Delapan partai dalam konteks ini merepresentasikan apa yang menjadi kemauan rakyat mayoritas. Jika keputusan proporsional tertutup dipaksakan, maka ini akan menambah bukti bahwa MK bukan kerja untuk rakyat. Lalu untuk siapa? Semua sudah pasti tahu jawabannya.
Jika proporsional terbuka adalah satu dari sekian hasil Reformasi 25 tahun lalu. Jika diubah, ini artinya kita membuka ruang otoritarianisme untuk lahir kembali. Sistem proporsional tertutup memberi kesempatan kepada partai untuk sabotase suara rakyat. Rakyat tidak bisa lagi memilih caleg. Rakyat hanya memilih gambar partai.
Partai bisa memasang seorang teroris, komunis, dan ekstrimis lainnya untuk menjadi calon DPR/DPRD. Taruh di urutan pertama atau kedua, mereka akan jadi anggota DPR/DPRD. Tidak peduli mereka dapat suara dan dukungan rakyat atau tidak. Ini bahaya. Bahkan sangat berbahaya.

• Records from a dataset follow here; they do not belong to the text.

-- ==== Sys2Proof/Machine/MinMaxTable.lean ====
section
/-! DEFINITION. Minimum, maximum, table lookup and interpolation (`47_minmax_table_fuzzy.md` sections 1 and 2). -/

namespace Sys2Proof.Machine

/-- Flags from the internal compare of the register with the memory operand (R548). -/
def extremumCcr {w : Nat} (k : Byte) (reg m : BitVec w) : Byte := withAlu k (subAlu reg m false)

/-- MAXA and MINA (R540, R542): A takes the chosen value. -/
def extremum8 (xb : Xb) (pick : Byte → Byte → Byte) (s : State) : State :=
  let m := memByte (.idx xb) s
  ((afterMemByte (.idx xb) s).set8 .a (pick s.a m)).setCcr (extremumCcr s.ccr s.a m)

/-- MAXM and MINM (R541, R543): the location is written even when its value stays. -/
def extremumMem8 (xb : Xb) (pick : Byte → Byte → Byte) (s : State) : State :=
  modify8 (.idx xb) (pick s.a) (extremumCcr s.ccr s.a) s

/-- EMAXD and EMIND (R544, R546): D takes the chosen value. -/
def extremum16 (xb : Xb) (pick : Word → Word → Word) (s : State) : State :=
  let m := memWord (.idx xb) s
  ((afterMemWord (.idx xb) s).set16 .d (pick s.d m)).setCcr (extremumCcr s.ccr s.d m)

/-- EMAXM and EMINM (R545, R547): the location is written even when its value stays. -/
def extremumMem16 (xb : Xb) (pick : Word → Word → Word) (s : State) : State :=
  modify16 (.idx xb) (pick s.d) (extremumCcr s.ccr s.d) s

/-- The product of the fraction B with the signed difference of two table entries (R550, R551). -/
def tableProduct (b : Byte) (y1 y2 : Nat) : Int := (b.toNat : Int) * ((y2 : Int) - (y1 : Int))

/-- The interpolated value: the first entry plus the floor of the product over 256 (R550, R551). -/
def interpolated (b : Byte) (y1 y2 : Nat) : Int := (y1 : Int) + (tableProduct b y1 y2).fdiv 256

/-- C of a table lookup: bit 7 of the discarded fraction byte (R550, R551). -/
def fractionBit (b : Byte) (y1 y2 : Nat) : Bool := (BitVec.ofInt 8 (tableProduct b y1 y2)).getLsbD 7

/-- The flags of a table lookup: N and Z from the result, V unchanged (R550, R551). -/
def tableCcr {w : Nat} (k : Byte) (r : BitVec w) (c : Bool) : Byte := withFlag (withNZ k r.msb (r == 0#w)) .c c

/-- TBL (R550): the two entries are the bytes of one word. -/
def tbl (xb : Xb) (s : State) : State :=
  let m := memWord (.idx xb) s
  let r : Byte := BitVec.ofInt 8 (interpolated s.b m.high.toNat m.low.toNat)
  ((afterMemWord (.idx xb) s).set8 .a r).setCcr (tableCcr s.ccr r (fractionBit s.b m.high.toNat m.low.toNat))

/-- ETBL (R551). -/
def etbl (xb : Xb) (s : State) : State :=
  let y1 := memWord (.idx xb) s
  let u := afterMemWord (.idx xb) s
  let y2 := u.read16 (xbAddress xb s + 2)
  let r : Word := BitVec.ofInt 16 (interpolated s.b y1.toNat y2.toNat)
  ((u.touched16 (xbAddress xb s + 2)).set16 .d r).setCcr (tableCcr s.ccr r (fractionBit s.b y1.toNat y2.toNat))

/-- MAXA (R540). -/
def execMaxa (xb : Xb) (s : State) : Result := .next (extremum8 xb max8 s)

/-- MINA (R542). -/
def execMina (xb : Xb) (s : State) : Result := .next (extremum8 xb min8 s)

/-- MAXM (R541). -/
def execMaxm (xb : Xb) (s : State) : Result := .next (extremumMem8 xb max8 s)

/-- MINM (R543). -/
def execMinm (xb : Xb) (s : State) : Result := .next (extremumMem8 xb min8 s)

/-- EMAXD (R544). -/
def execEmaxd (xb : Xb) (s : State) : Result := .next (extremum16 xb max16 s)

/-- EMIND (R546). -/
def execEmind (xb : Xb) (s : State) : Result := .next (extremum16 xb min16 s)

/-- EMAXM (R545). -/
def execEmaxm (xb : Xb) (s : State) : Result := .next (extremumMem16 xb max16 s)

/-- EMINM (R547). -/
def execEminm (xb : Xb) (s : State) : Result := .next (extremumMem16 xb min16 s)

/-! ### Table lookup -/

/-- TBL (R550). -/
def execTbl (xb : Xb) (s : State) : Result := .next (tbl xb s)

/-- ETBL (R551). -/
def execEtbl (xb : Xb) (s : State) : Result := .next (etbl xb s)

end Sys2Proof.Machine
end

Jangan semau-maunya ketika berkuasa. Tahan diri dan jalankan amanah sesuai kehendak rakyat. Lepaskan semua institusi hukum dari berbagai bentuk intervensi. Merdekakan mereka untuk mengawal keadilan.
Saat ini, dukungan kepada penguasa kelihatan cukup besar, meski dengan dinamikanya yang terkesan tidak alami. Suatu waktu nanti akan pasti terkoreksi secara sosial maupun politik.
Bahkan mungkin akan terkoreksi pula secara hukum. Koreksi itu akan sangat vulgar ketika kekuasaan telah berakhir periodenya.
Saat koreksi itu terjadi di tengah kekecewaan dan tekanan berat rakyat, maka ini akan bisa menjadi bumerang terhadap lingkaran kekuasaan itu sendiri. Antipati kepada kekuasaan, termasuk partai pengusungnya bisa membesar.
Para elite mesti belajar dari jatuhnya Orde Lama dan Orde Baru. Kekecewaan rakyat akibat tekanan yang cukup lama pada akhirnya menjadikan Orde Lama sebagai
common enemy, lalu disusul Orde Baru setelah 32 tahun berkuasa.
"
Ngono yo ngono, ning ojo ngono." Begitu petuah orang tua di Jawa. Jangan keterlaluan. Bahwa kekuasaan itu amanah, diberikan oleh rakyat dan sudah semestinya diabdikan untuk melayani rakyat.
Di sinilah perlunya seorang pemimpin dan elite peka terhadap apa yang menjadi kemauan rakyat. "
Ora sak kepena'e dewe". (Tidak semaunya sendiri).
Semua akan ada akhirnya. Jangan lupa untuk mengakhiri dengan baik.